Abstract
Excess pore pressure generation potential within shear zone by employment of the ring shear tests have been investigated on the saturated samples which have quite different grain crushing susceptibility. In naturally drained tests, the sample the grains of which are crushable showed the great reduction of apparent internal friction during shearing to generate rapid flow phenomena. Based on the results of permeability and grain size analyses, it is estimated that the crushed particles formed the less-permeable shear zone and excess pore pressure generation rate exceeded the dissipation rate to yield flow behaviour, and it occurred heavily in high shear speed or normal stress tests.

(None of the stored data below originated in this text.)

set_option linter.unreachableTactic false
set_option linter.unusedTactic false
set_option linter.unusedVariables false
set_option linter.unusedSimpArgs false
set_option linter.unnecessarySeqFocus false
set_option linter.style.nameCheck false

open Sys2Proof

/-! Operations of Machine/Lid.lean. -/

theorem State.staleTransfer_moved (s : State) (sink : Nat) : Moved 0x200000000001 s (State.staleTransfer s sink) := by
  unfold State.staleTransfer
  with_reducible repeat' first
    | assumption
    | intro _
    | apply Moved.refl
    | decide
    | apply Moved.ite
    | apply State.bump_moved
    | apply State.put_moved
    | apply State.event_moved
    | (apply inBlock_of 13; rotate_left; decide; first | omega | (simp only [Ev.LAN_STALE, F.LAN_EVT_CNT1_STALE, F.LAN_EVT_STALE, F.LAN_STALE_CNT_CNT, F.LAN_STALE_CNT_SINK] <;> omega) | (simp only [Ev.LAN_STALE, F.LAN_EVT_CNT1_STALE, F.LAN_EVT_STALE, F.LAN_STALE_CNT_CNT, F.LAN_STALE_CNT_SINK]; (repeat' split) <;> first | omega | decide | (dsimp only; omega)))

theorem State.noteStale_moved (s : State) (o : Origin) (sink : Nat) : Moved 0x200000000001 s (State.noteStale s o sink) := by
  unfold State.noteStale
  with_reducible repeat' first
    | assumption
    | intro _
    | apply Moved.refl
    | decide
    | apply Moved.ite
    | apply Moved.chain (g := State.staleTransfer_moved _ _)
    | split

/-! Operations of Machine/Est.lean. -/

theorem State.putCell_moved (s : State) (g : Nat) (f : CellField) (v : Nat) : Moved 0x10 s (State.putCell s g f v) := by
  unfold State.putCell
  simp -zeta only [State.withCst_eq]
  with_reducible repeat' first
    | assumption
    | intro _
    | apply Moved.refl
    | decide
    | apply Moved.ite
    | apply Moved.chain (g := State.withCst_moved _ _ ?_)
    | apply Cells.wf_set
    | apply Cells.wf_setLe
    | apply Cells.wf_filter
    | apply Cells.wf_foldl_set

theorem State.putCellS_moved (s : State) (g : Nat) (f : CellField) (v : Int) : Moved 0x10 s (State.putCellS s g f v) := by
  unfold State.putCellS
  with_reducible repeat' first
    | assumption
    | intro _
    | apply Moved.refl
    | decide
    | apply Moved.ite
    | apply Moved.chain (g := State.putCell_moved _ _ _ _)

theorem State.putStat_moved (s : State) (g : Nat) (i : Nat) (b : Bool) : Moved 0x10 s (State.putStat s g i b) := by
  unfold State.putStat
  with_reducible repeat' first
    | assumption
    | intro _
    | apply Moved.refl
    | decide
    | apply Moved.ite
    | apply Moved.chain (g := State.putCell_moved _ _ _ _)
    | split

theorem State.putSocSrc_moved (s : State) (g : Nat) (v : Nat) : Moved 0x10 s (State.putSocSrc s g v) := by
  unfold State.putSocSrc
  with_reducible repeat' first
    | assumption
    | intro _
    | apply Moved.refl
    | decide
    | apply Moved.ite
    | apply Moved.chain (g := State.putCell_moved _ _ _ _)
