theorem State.imdStart_moved (s : State) (tc : Tc) : Moved 0x8000001001 s (State.imdStart s tc) := by
  unfold State.imdStart
  simp -zeta only [State.withPrt_eq]
  with_reducible repeat' first
    | assumption
    | intro _
    | apply Moved.refl
    | decide
    | apply Moved.ite
    | apply State.put_moved
    | apply Moved.chain (g := State.withPrt_moved _ _ ?_ )
    | (apply inBlock_of 7; rotate_left; decide; first | omega | (simp only [F.PRT_IMD_STAT_PHASE] <;> omega) | (simp only [F.PRT_IMD_STAT_PHASE]; (repeat' split) <;> first | omega | decide | (dsimp only; omega)))
    | split
    | (have h_prt := State.Inv.prt (by assumption); simp_all only [Prt.Sized, length_setAt]; done)
    | (have h_prt := State.Inv.prt (by assumption); simp_all [Prt.Sized, Prt.reset, length_setAt]; done)

/-! Operations of Machine/Publish.lean. -/

theorem State.publishStale_moved (s : State) (p : Nat) (m : Nat) (g : Nat) : Moved 0x2000000203 s (State.publishStale s p m g) := by
  unfold State.publishStale
  simp -zeta only [State.withSwp_eq]
  with_reducible repeat' first
    | assumption
    | intro _
    | apply Moved.refl
    | decide
    | apply Moved.ite
    | (extract_lets +onlyGivenNames z; apply Moved.use z; swap; clear_value z; intro _; swap; subst z)
    | (extract_lets +onlyGivenNames z; (have t9 : Swp := z); clear t9; subst z)
    | (extract_lets +onlyGivenNames z; clear_value z)
    | apply Moved.chain (g := State.putAsm_moved _ _ _)
    | apply State.eventIf_moved
    | apply Moved.chain (g := State.withSwp_moved _ _ ?_ )
    | (apply inBlock_of 5; rotate_left; decide; first | omega | (simp only [Ev.SWP_STALE_LIMIT, F.SWP_EVT_CNT2_STALE_LIMIT, F.SWP_EVT_STALE_LIMIT, F.SWP_V_ABSENT, F.SWP_V_AGE, F.SWP_V_BLEED, F.SWP_V_CODE, F.SWP_V_OWT, F.SWP_V_SETTLE, F.SWP_V_STALE] <;> omega) | (simp only [Ev.SWP_STALE_LIMIT, F.SWP_EVT_CNT2_STALE_LIMIT, F.SWP_EVT_STALE_LIMIT, F.SWP_V_ABSENT, F.SWP_V_AGE, F.SWP_V_BLEED, F.SWP_V_CODE, F.SWP_V_OWT, F.SWP_V_SETTLE, F.SWP_V_STALE]; (repeat' split) <;> first | omega | decide | (dsimp only; omega)))
    | (have h_swp := State.Inv.swp (by assumption); simp_all only [Swp.Sized, length_setAt]; done)
    | (have h_swp := State.Inv.swp (by assumption); simp_all [Swp.Sized, Swp.reset, length_setAt]; done)

theorem State.publishFresh_moved (s : State) (p : Nat) (m : Nat) (c : Nat) (g : Nat) : Moved 0x2000000202 s (State.publishFresh s p m c g) := by
  unfold State.publishFresh
  simp -zeta only [State.withSwp_eq]
  with_reducible repeat' first
    | assumption
    | intro _
    | apply Moved.refl
    | decide
    | apply Moved.ite
    | (extract_lets +onlyGivenNames z; apply Moved.use z; swap; clear_value z; intro _; swap; subst z)
    | (extract_lets +onlyGivenNames z; (have t9 : Swp := z); clear t9; subst z)
    | (extract_lets +onlyGivenNames z; clear_value z)
    | apply Moved.chain (g := State.putAsm_moved _ _ _)
    | apply Moved.chain (g := State.withSwp_moved _ _ ?_ )
    | split
    | (have h_swp := State.Inv.swp (by assumption); simp_all only [Swp.Sized, length_setAt]; done)
    | (have h_swp := State.Inv.swp (by assumption); simp_all [Swp.Sized, Swp.reset, length_setAt]; done)

theorem State.publishCell_moved (s : State) (w : Sweep) (p : Nat) (m : Nat) (c : Nat) : Moved 0x2000000203 s (State.publishCell s w p m c) := by
  unfold State.publishCell
  with_reducible repeat' first
    | assumption
    | intro _
    | apply Moved.refl
    | decide
    | apply Moved.ite
    | (extract_lets +onlyGivenNames z; apply Moved.use z; swap; clear_value z; intro _; swap; subst z)
    | (extract_lets +onlyGivenNames z; clear_value z)
    | apply Moved.chain (g := State.putAsm_moved _ _ _)
    | apply Moved.chain (g := State.publishStale_moved _ _ _ _)
    | apply Moved.chain (g := State.publishFresh_moved _ _ _ _ _)
    | split

theorem State.publishMon_moved (s : State) (w : Sweep) (p : Nat) (m : Nat) : Moved 0x2000000203 s (State.publishMon s w p m) := by
  unfold State.publishMon
  with_reducible repeat' first
    | assumption
    | intro _
    | apply Moved.refl
    | decide
    | apply Moved.ite
    | (extract_lets +onlyGivenNames z; apply Moved.use z; swap; clear_value z; intro _; swap; subst z)
    | (extract_lets +onlyGivenNames z; clear_value z)
    | apply Moved.forUpTo
    | apply Moved.getD
    | apply Moved.chain (g := State.putAsm_moved _ _ _)
    | apply Moved.chain (g := State.publishCell_moved _ _ _ _ _)
    | apply Moved.chain (g := State.setMon_moved _ _ _ _)
    | split

theorem State.publishPoint_moved (s : State) (w : Sweep) (p : Nat) (h : Nat) : Moved 0x2000000202 s (State.publishPoint s w p h) := by
  unfold State.publishPoint
  simp -zeta only [State.withSwp_eq]
  with_reducible repeat' first
    | assumption
    | intro _
    | apply Moved.refl
    | decide
    | apply Moved.ite
    | (extract_lets +onlyGivenNames z; apply Moved.use z; swap; clear_value z; intro _; swap; subst z)
    | (extract_lets +onlyGivenNames z; (have t9 : Swp := z); clear t9; subst z)
    | (extract_lets +onlyGivenNames z; clear_value z)
    | apply Moved.chain (g := State.putAsm_moved _ _ _)
    | apply Moved.chain (g := State.withSwp_moved _ _ ?_ )
    | split
    | (have h_swp := State.Inv.swp (by assumption); simp_all only [Swp.Sized, length_setAt]; done)
    | (have h_swp := State.Inv.swp (by assumption); simp_all [Swp.Sized, Swp.reset, length_setAt]; done)

theorem State.publishString_moved (s : State) (w : Sweep) (p : Nat) (tc : Tc) : Moved 0x2000000203 s (State.publishString s w p tc) := by
  unfold State.publishString
  with_reducible repeat' first
    | assumption
    | intro _
    | apply Moved.refl
    | decide
    | apply Moved.ite
    | (extract_lets +onlyGivenNames z; apply Moved.use z; swap; clear_value z; intro _; swap; subst z)
    | (extract_lets +onlyGivenNames z; clear_value z)
    | apply Moved.forUpTo
    | apply Moved.foldl
    | apply Moved.getD
    | apply Moved.chain (g := State.putAsm_moved _ _ _)
    | apply Moved.chain (g := State.wantMask_moved _ _ _ _ _)
    | apply Moved.chain (g := State.publishMon_moved _ _ _ _)
    | apply Moved.chain (g := State.publishPoint_moved _ _ _ _)
    | split

theorem State.publishEst_moved (s : State) (w : Sweep) : Moved 0x4000000402 s (State.publishEst s w) := by
  unfold State.publishEst
  with_reducible repeat' first
    | assumption
    | intro _
    | apply Moved.refl
    | decide
    | apply Moved.ite
    | (extract_lets +onlyGivenNames z; apply Moved.use z; swap; clear_value z; intro _; swap; subst z)
    | (extract_lets +onlyGivenNames z; clear_value z)
    | apply Moved.forUpTo
    | apply Moved.chain (g := State.putEstCell_moved _ _ _ _ _)
    | apply Moved.chain (g := State.putAsm_moved _ _ _)
    | apply Moved.chain (g := State.evalRest_moved _ _)
    | split

theorem State.switchSnapshot_moved (s : State) (w : Sweep) (tc : Tc) : Moved 0x13a20022330f s (State.switchSnapshot s w tc) := by
  unfold State.switchSnapshot
  simp -zeta only [State.withAssemblingLatestPreviousSwp_eq]
  extract_lets +onlyGivenNames src snap src2 a b c
  have ha : Moved 0x13a20022330f s a := ⟨⟨rfl, List.suffix_refl _, le_refl _, fun k => ⟨k.objs, k.cst, rfl, k.assembling, k.latest, k.cfg, k.ports, k.swp, k.afe, k.prt, k.cte, k.saf, k.can, k.tim, k.eth, k.seq, k.frames⟩⟩, fun i hi => by
    unfold State.sameAt
    split <;> first | rfl | exact absurd hi (by decide), fun _ _ _ => rfl⟩
  have hb : Moved 0x13a20022330f s b := State.put_moved (State.put_moved ha _ _ (inBlock_of 1 rfl (by decide))) _ _ (inBlock_of 5 rfl (by decide))
  have hc : Moved 0x13a20022330f s c := Moved.forUpTo hb fun i t _ ht => Moved.ite (Moved.chain ht (State.setPort_moved _ _ _) (by decide)) ht
  exact Moved.chain hc (State.twill_moved _ _ _) (by decide)

theorem State.dropSteps_moved (s : State) (p : Nat) : Moved 0x300 s (State.dropSteps s p) := by
  unfold State.dropSteps
  with_reducible repeat' first
    | assumption
    | intro _
    | apply Moved.refl
    | decide
    | apply Moved.ite
    | (extract_lets +onlyGivenNames z; apply Moved.use z; swap; clear_value z; intro _; swap; subst z)
    | (extract_lets +onlyGivenNames z; clear_value z)
    | apply Moved.chain (g := State.setPort_moved _ _ _)
    | apply Moved.chain (g := State.setMon_moved _ _ _ _)
    | split

theorem State.swpDisable_moved (s : State) : Moved 0x2000000301 s (State.swpDisable s) := by
  unfold State.swpDisable
  with_reducible repeat' first
    | assumption
    | intro _
    | apply Moved.refl
    | decide
    | apply Moved.ite
    | (extract_lets +onlyGivenNames z; apply Moved.use z; swap; clear_value z; intro _; swap; subst z)
    | (extract_lets +onlyGivenNames z; clear_value z)
    | apply Moved.forUpTo
    | apply Moved.foldl
    | apply Moved.chain (g := State.dropSteps_moved _ _)
    | apply State.put_moved
    | (apply inBlock_of 5; rotate_left; decide; first | omega | (simp only [F.SWP_ABANDON_CNT, F.SWP_STAT_RUN] <;> omega) | (simp only [F.SWP_ABANDON_CNT, F.SWP_STAT_RUN]; (repeat' split) <;> first | omega | decide | (dsimp only; omega)))
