-- ==== Sys2Proof/Laws/MovedControl.lean ====
section
/-! SUPPORT. Laws/MovedControl.lean: what each operation may change. -/
namespace Sys2Proof.Machine

set_option linter.unreachableTactic false
set_option linter.unusedTactic false
set_option linter.unusedVariables false
set_option linter.unusedSimpArgs false
set_option linter.unnecessarySeqFocus false
set_option linter.style.nameCheck false

open Sys2Proof

/-! Operations of Machine/Cte.lean. -/

theorem State.setSlot_moved (s : State) (n : Nat) (x : Slot) : Moved 0x2000 s (State.setSlot s n x) := by
  unfold State.setSlot
  simp -zeta only [State.withCte_eq]
  with_reducible repeat' first
    | assumption
    | intro _
    | apply Moved.refl
    | decide
    | apply Moved.ite
    | apply Moved.chain (g := State.withCte_moved _ _ ?_ )
    | (have h_cte := State.Inv.cte (by assumption); simp_all only [Cte.Sized, length_setAt]; done)
    | (have h_cte := State.Inv.cte (by assumption); simp_all [Cte.Sized, Cte.reset, length_setAt]; done)

theorem State.showCte_moved (s : State) : Moved 0x20000000001 s (State.showCte s) := by
  unfold State.showCte
  with_reducible repeat' first
    | assumption
    | intro _
    | apply Moved.refl
    | decide
    | apply Moved.ite
    | apply State.putFlag_moved
    | (apply inBlock_of 9; rotate_left; decide; first | omega | (simp only [F.CTE_STAT_BUSY, F.CTE_STAT_HALF, F.CTE_STAT_RUN] <;> omega) | (simp only [F.CTE_STAT_BUSY, F.CTE_STAT_HALF, F.CTE_STAT_RUN]; (repeat' split) <;> first | omega | decide | (dsimp only; omega)))

theorem State.writeDue_moved (s : State) (bound : Nat) : Moved 0x20000002001 s (State.writeDue s bound) := by
  unfold State.writeDue
  simp -zeta only [State.withCte_eq]
  with_reducible repeat' first
    | assumption
    | intro _
    | apply Moved.refl
    | decide
    | apply Moved.ite
    | (extract_lets +onlyGivenNames z; apply Moved.use z; swap; clear_value z; intro _; swap; subst z)
    | (extract_lets +onlyGivenNames z; (have t9 : Cte := z); clear t9; subst z)
    | (extract_lets +onlyGivenNames z; clear_value z)
    | apply Moved.foldl
    | apply State.putS_moved
    | apply Moved.chain (g := State.withCte_moved _ _ ?_ )
    | (apply inBlock_of 9; rotate_left; decide; first | omega | (simp only [F.CTE_L_OUT_VALUE] <;> omega) | (simp only [F.CTE_L_OUT_VALUE]; (repeat' split) <;> first | omega | decide | (dsimp only; omega)))
    | (have h_cte := State.Inv.cte (by assumption); simp_all only [Cte.Sized, length_setAt]; done)
    | (have h_cte := State.Inv.cte (by assumption); simp_all [Cte.Sized, Cte.reset, length_setAt]; done)

theorem State.writeRecord_moved (s : State) (n : Nat) (tc : Tc) : Moved 0x4000 s (State.writeRecord s n tc) := by
  unfold State.writeRecord
  with_reducible repeat' first
    | assumption
    | intro _
    | apply Moved.refl
    | decide
    | apply Moved.ite
    | apply Moved.chain (g := State.potWrite_moved _ _ _ _)
    | split

theorem State.evalSlot_moved (s : State) (n : Nat) (r : Int) (y : Int) (tc : Tc) (out : Tc) : Moved 0x20000006001 s (State.evalSlot s n r y tc out) := by
  unfold State.evalSlot
  simp -zeta only [State.withCte_eq]
  with_reducible repeat' first
    | assumption
    | intro _
    | apply Moved.refl
    | decide
    | apply Moved.ite
    | (extract_lets +onlyGivenNames z; apply Moved.use z; swap; clear_value z; intro _; swap; subst z)
    | (extract_lets +onlyGivenNames z; (have t9 : Cte := z); clear t9; subst z)
    | (extract_lets +onlyGivenNames z; clear_value z)
    | apply Moved.chain (g := State.writeRecord_moved _ _ _)
    | apply State.bump_moved
    | apply Moved.chain (g := State.setSlot_moved _ _ _)
    | apply State.putS_moved
    | apply State.putFlag_moved
    | apply State.event_moved
    | apply Moved.chain (g := State.withCte_moved _ _ ?_ )
    | (apply inBlock_of 9; rotate_left; decide; first | omega | (simp only [Ev.CTE_SAT, F.CTE_EVT_CNT0_SAT, F.CTE_EVT_SAT, F.CTE_L_CNT0_SAT, F.CTE_L_MEAS_VALUE, F.CTE_L_REFE_VALUE, F.CTE_L_STAT_OVF, F.CTE_L_STAT_SAT, F.CTE_L_STAT_TRACKING] <;> omega) | (simp only [Ev.CTE_SAT, F.CTE_EVT_CNT0_SAT, F.CTE_EVT_SAT, F.CTE_L_CNT0_SAT, F.CTE_L_MEAS_VALUE, F.CTE_L_REFE_VALUE, F.CTE_L_STAT_OVF, F.CTE_L_STAT_SAT, F.CTE_L_STAT_TRACKING]; (repeat' split) <;> first | omega | decide | (dsimp only; omega)))
    | split
    | (have h_cte := State.Inv.cte (by assumption); simp_all only [Cte.Sized, length_setAt]; done)
    | (have h_cte := State.Inv.cte (by assumption); simp_all [Cte.Sized, Cte.reset, length_setAt]; done)

theorem State.divTick_moved (s : State) (n : Nat) : Moved 0x2000 s (State.divTick s n) := by
  unfold State.divTick
  with_reducible repeat' first
    | assumption
    | intro _
    | apply Moved.refl
    | decide
    | apply Moved.ite
    | (extract_lets +onlyGivenNames z; apply Moved.use z; swap; clear_value z; intro _; swap; subst z)
    | (extract_lets +onlyGivenNames z; clear_value z)
    | apply Moved.chain (g := State.setSlot_moved _ _ _)
    | split

theorem State.missSlot_moved (s : State) (n : Nat) : Moved 0x20000000001 s (State.missSlot s n) := by
  unfold State.missSlot
  with_reducible repeat' first
    | assumption
    | intro _
    | apply Moved.refl
    | decide
    | apply Moved.ite
    | apply State.bump_moved
    | apply State.event_moved
    | (apply inBlock_of 9; rotate_left; decide; first | omega | (simp only [Ev.CTE_MISS, F.CTE_EVT_CNT0_MISS, F.CTE_EVT_MISS, F.CTE_L_CNT0_MISS] <;> omega) | (simp only [Ev.CTE_MISS, F.CTE_EVT_CNT0_MISS, F.CTE_EVT_MISS, F.CTE_L_CNT0_MISS]; (repeat' split) <;> first | omega | decide | (dsimp only; omega)))

theorem State.skipSlot_moved (s : State) (n : Nat) : Moved 0x20000000001 s (State.skipSlot s n) := by
  unfold State.skipSlot
  with_reducible repeat' first
    | assumption
    | intro _
    | apply Moved.refl
    | decide
    | apply Moved.ite
    | apply State.bump_moved
    | apply State.event_moved
    | (apply inBlock_of 9; rotate_left; decide; first | omega | (simp only [Ev.CTE_SKIP, F.CTE_EVT_CNT1_SKIP, F.CTE_EVT_SKIP, F.CTE_L_CNT1_SKIP] <;> omega) | (simp only [Ev.CTE_SKIP, F.CTE_EVT_CNT1_SKIP, F.CTE_EVT_SKIP, F.CTE_L_CNT1_SKIP]; (repeat' split) <;> first | omega | decide | (dsimp only; omega)))

theorem State.issueSlot_moved (s : State) (n : Nat) (inp : Option (Int × Int)) (deadline : Nat) (tc : Tc) : Moved 0x20000006001 s (State.issueSlot s n inp deadline tc) := by
  unfold State.issueSlot
  simp -zeta only [State.withCte_eq]
  with_reducible repeat' first
    | assumption
    | intro _
    | apply Moved.refl
    | decide
    | apply Moved.ite
    | apply Moved.chain (g := State.skipSlot_moved _ _)
    | apply Moved.chain (g := State.evalSlot_moved _ _ _ _ _ _)
    | apply Moved.chain (g := State.withCte_moved _ _ ?_ )
    | split
    | (have h_cte := State.Inv.cte (by assumption); simp_all only [Cte.Sized, length_setAt]; done)
    | (have h_cte := State.Inv.cte (by assumption); simp_all [Cte.Sized, Cte.reset, length_setAt]; done)

theorem State.missGroup_moved (s : State) (group : Nat) : Moved 0x20000002001 s (State.missGroup s group) := by
  unfold State.missGroup
  simp -zeta only [State.withCte_eq]
  with_reducible repeat' first
    | assumption
    | intro _
    | apply Moved.refl
    | decide
    | apply Moved.ite
    | (extract_lets +onlyGivenNames z; apply Moved.use z; swap; clear_value z; intro _; swap; subst z)
    | (extract_lets +onlyGivenNames z; (have t9 : Cte := z); clear t9; subst z)
    | (extract_lets +onlyGivenNames z; clear_value z)
    | apply Moved.foldl
    | apply Moved.chain (g := State.missSlot_moved _ _)
    | apply Moved.chain (g := State.showCte_moved _)
    | apply Moved.chain (g := State.withCte_moved _ _ ?_ )
    | (have h_cte := State.Inv.cte (by assumption); simp_all only [Cte.Sized, length_setAt]; done)
    | (have h_cte := State.Inv.cte (by assumption); simp_all [Cte.Sized, Cte.reset, length_setAt]; done)

theorem State.freshSlot_moved (s : State) (n : Nat) : Moved 0x2000 s (State.freshSlot s n) := by
  unfold State.freshSlot
  with_reducible repeat' first
    | assumption
    | intro _
    | apply Moved.refl
    | decide
    | apply Moved.ite
    | (extract_lets +onlyGivenNames z; apply Moved.use z; swap; clear_value z; intro _; swap; subst z)
    | (extract_lets +onlyGivenNames z; clear_value z)
    | apply Moved.chain (g := State.setSlot_moved _ _ _)
    | split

And to express the susceptibility of the samples against flows, the new parameter “potential for rapid flow phenomena” was proposed as the ratio of internal friction angle (φm) to apparent friction angle (φa).
In order to estimate the excess pore pressure in undrained condition from the drained tests, the concept of “equivalent normal stress” was introduced as the ratio of volumetric strain to the compressibility. Equivalent normal stress using compressibility which was obtained by changing normal stress during shearing was almost equal to excess pore pressure at the same shear displacement up to 1 m at which steady state was reached. And Excess pore pressure ratio in undrained tests and the logarithm of equivalent normal stress divided by normal stress with compressibility obtained during consolidation process showed the linear relationship.